Dear Aunt Debbie,
Waves of nostalgia! I remember loving Tottie Plantagenet (not least for her extraordinary name), and am so glad you reminded me of The Doll's House. The subject of dolls made me think of a book I remember from second grade -- I don't think it was one I ever owned, but I retained some vivid images of Japanese dolls and the name Plum.
A bit of online searching, and it turns out to be another book by Rumer Godden, the unfortunately now out of print Little Plum. It's apparently the sequel to Miss Happiness and Miss Flower, which tells the story of eight-year-old Nona Fell (like Sara Crewe, a recent transplant from India to England), trying to fit into the family of her aunt, uncle, and cousins, and to handle her loneliness and outsider status. Nona (proper) and her cousin Belinda (tomboyish) receive two Japanese dolls, Miss Happiness and Miss Flower. Over the course of the book (and due partly to the machinations of the two dolls, who can speak to each other, though not to the girls), they become friends, and build and furnish an appropriate Japanese-style dollhouse for them. A third doll, Baby Peach, joins them. While I don't remember reading this book at all, online reviews wax poetic about the glories of the actual plans for dollhouse and furniture that Godden included in the book. Evidently, you can really build it from these plans.
Little Plum, the sequel, involves a rich family moving next door to the Fells' house. The rich girl has a Japanese doll as well (that would be Little Plum), but doesn't take good care of her. It's another story of girl friendship growing despite initial animosity, and the dolls have their own friendship and communication beneath the girls' notice. That's part of what I remember about the books, that and a climactic scene involving a doll falling out of a tree.
For a slightly younger age group, there is Beatrix Potter's wonderful The Tale of Two Bad Mice. Two gloriously named bad mice, Tom Thumb and his wife Hunca Munca, break into the dollhouse populated by two sentient but immobile dolls, and destroy lots of things in their search for food and items to steal. The fake food on the dolls' table is infuriating. It is terribly funny, and has a nice little moral at the end, as well as some great illustrations of how Hunca Munca uses some of her stolen booty when she has mouse babies in her hole.
I know it's not quite the same thing, but this thread made me think today for the first time in years about the series The Littles, by John Peterson. It's a big series, with lots of sequels, and I remember gobbling them like candy in elementary school, where they came super-cheap as part of a Scholastic catalog.

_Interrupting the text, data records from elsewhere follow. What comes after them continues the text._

-- ==== Sys2Proof/Machine/Program.lean ====
section
/-! DEFINITION. The host's line syntax and its pseudo-instructions (30_encoding.md R98 to R100) as
abstract syntax, and the sequence of host events that a program assembles to. The text is read in
Sys2Proof/Machine/Assembler.lean; labels and comments carry no meaning (log entry 15). -/

namespace Sys2Proof.Machine

/-- `reg` of 30_encoding.md R98: a register by its name, `HCOEF[k]` included, or `@offset`. -/
inductive RegRef where
  | named (r : Reg)
  | offset (off : Nat)
deriving DecidableEq, Repr

/-- `value` of R98: a hex word, an `f:` literal, or a host variable. A decimal is ±digits / 10^scale. -/
inductive Literal where
  | hex (w : Word)
  | decimal (neg : Bool) (digits scale : Nat)
  | nan
  | posInf
  | negInf
  | negZero
  | hvar (t : Nat)
deriving DecidableEq, Repr

/-- `stmt` of R98 with the pseudo-instructions of R100; REPEAT is unrolled before (`unroll`). A command carries its
`sb` code (DSB, USB, LSB, SB3) and `SC` flag in the instruction. -/
inductive Stmt where
  | wr (r : RegRef) (v : Literal)
  | rd (r : RegRef) (dst : Option Nat)
  | command (i : Instr)
  | modOpen (m c : Literal) (sb : BitVec 2) (sc : Bool)
  | demOpen (m c : Literal) (sb : BitVec 2) (sc : Bool)
  | modulate (x : Literal) (ta tb : Nat)
  | demodulate (ya yb : Literal) (tz : Nat)
  | loopback (x : Literal) (tz : Nat)
  | clrerr
  | check (ts : Nat)
deriving DecidableEq, Repr

/-- A line: an optional label, a statement, an optional comment (R98). -/
structure Line where
  label : Option String
  stmt : Stmt
  comment : Option String
deriving DecidableEq, Repr

/-- The offset that a register reference names. -/
def refOffset : RegRef → Nat
  | .named r => regOffset r
  | .offset off => off

/-- The value that a literal stands for (R98, R99). -/
def literalValue : Literal → Value
  | .hex w => .word w
  | .decimal neg digits scale => .word (ofDecimal neg digits scale)
  | .nan => .word 0x7FC00000#32
  | .posInf => .word 0x7F800000#32
  | .negInf => .word 0xFF800000#32
  | .negZero => .word 0x80000000#32
  | .hvar t => .hvar t

/-- `WR reg, value` on a named register. -/
def writeTo (r : Reg) (v : Literal) : HostEvent := hostWrite (regOffset r) (literalValue v)

/-- `RD reg -> t` on a named register. -/
def readTo (r : Reg) (t : Nat) : HostEvent := hostRead (regOffset r) (some t)

/-- The write of a command's word to `CMD` (R98). -/
def issue (i : Instr) : HostEvent := commandWrite (encode i)

/-- The accesses of `MODULATE x -> ta, tb` (R100). -/
def modulateEvents (x : Literal) (ta tb : Nat) : List HostEvent :=
  [writeTo .modX x, issue .modStep, readTo .modYre ta, readTo .modYim tb]

/-- The accesses of `DEMODULATE ya, yb -> tz` (R100). -/
def demodulateEvents (ya yb : Literal) (tz : Nat) : List HostEvent :=
  [writeTo .demYre ya, writeTo .demYim yb, issue .demStep, readTo .demZ tz]

/-- The accesses that a statement assembles to (R98, R100). -/
def assemble : Stmt → List HostEvent
  | .wr r v => [hostWrite (refOffset r) (literalValue v)]
  | .rd r dst => [hostRead (refOffset r) dst]
  | .command i => [issue i]
  | .modOpen m c sb sc => [writeTo .midx m, writeTo .cfo c, issue (.modCreate sb sc)]
  | .demOpen m c sb sc => [writeTo .midx m, writeTo .cfo c, issue (.demCreate sb sc)]
  | .modulate x ta tb => modulateEvents x ta tb
  | .demodulate ya yb tz => demodulateEvents ya yb tz
  | .loopback x tz => modulateEvents x 90 91 ++ demodulateEvents (.hvar 90) (.hvar 91) tz
  | .clrerr => [writeTo .errflags (.hex 0x0000000E#32)]
  | .check ts => [readTo .status ts]

/-- The accesses of a program, line after line: the host has no other control flow (R100). -/
def assembleLines (lines : List Line) : List HostEvent :=
  lines.flatMap fun l => assemble l.stmt

end Sys2Proof.Machine
end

I think I knew at the time that they weren't great books, but oh, they were fun. The Littles are a family of tiny almost-people (they have mouse-like tails) who live in the walls of the house of the Biggs. They get into all kinds of adventures, and danger lurks around every corner. There's something so appealing about the idea of tiny communication, be it doll or person.
In answer to your question about Mona Baby, I'm not sure how Eleanor feels about Isabel co-opting her. I know that Eleanor still does consider Mona Baby her baby, but she's been very generous about letting Isabel play with her. We shall see.
I collected final portfolios this week, and so have asked a few friends to help me out again, as several did this winter, by providing guest blogs for a couple of weeks while I am up to my neck in student writing. Look for Ian's mom Holly's take on books with maps in them on Monday.
Love, Annie
I read all the Rumer Godden doll books you mention when I was small - age 5? age 7? - because I loved the idea of being miniature. A little later, I took down off my mother's shelf a novel of Godden's for adults called "In This House of Brede," about nuns, which I understand was a recurring theme in her adult work, which I also loved for its serenity. Later still - I did this out of order - I ran into two novels of hers for teenagers, called "The Greengage Summer" and the Peacock something. Both focus on adolescent girls transplanted against their will to a new location (France in the first, India in the second), defiance against parents, and overt expressions of early, rebellion-driven sexuality. After the dolls and the nuns, this was not what I had expected or wanted from Rumer Godden, and I was TOTALLY SHOCKED.
ReplyDeleteWhile I'm thinking about being miniature - Debbie and Annie, do you remember reading and/or selling Ruth Chew's novels for young readers? They are all set in Park Slope and feature witches. I think that in one, the heroine shrinks and moves into her dollhouse. Or perhaps she stays normal sized and discovers tiny people living there? Either way, it was inspiring. I ordered these off the Scholastic Books form through my school - there are a lot of them, all quite short.
ReplyDeleteRuth Chew! I totally remember reading her books, but in an extremely vague way. I will have to look them up again, but her name inspires a little thrill in me.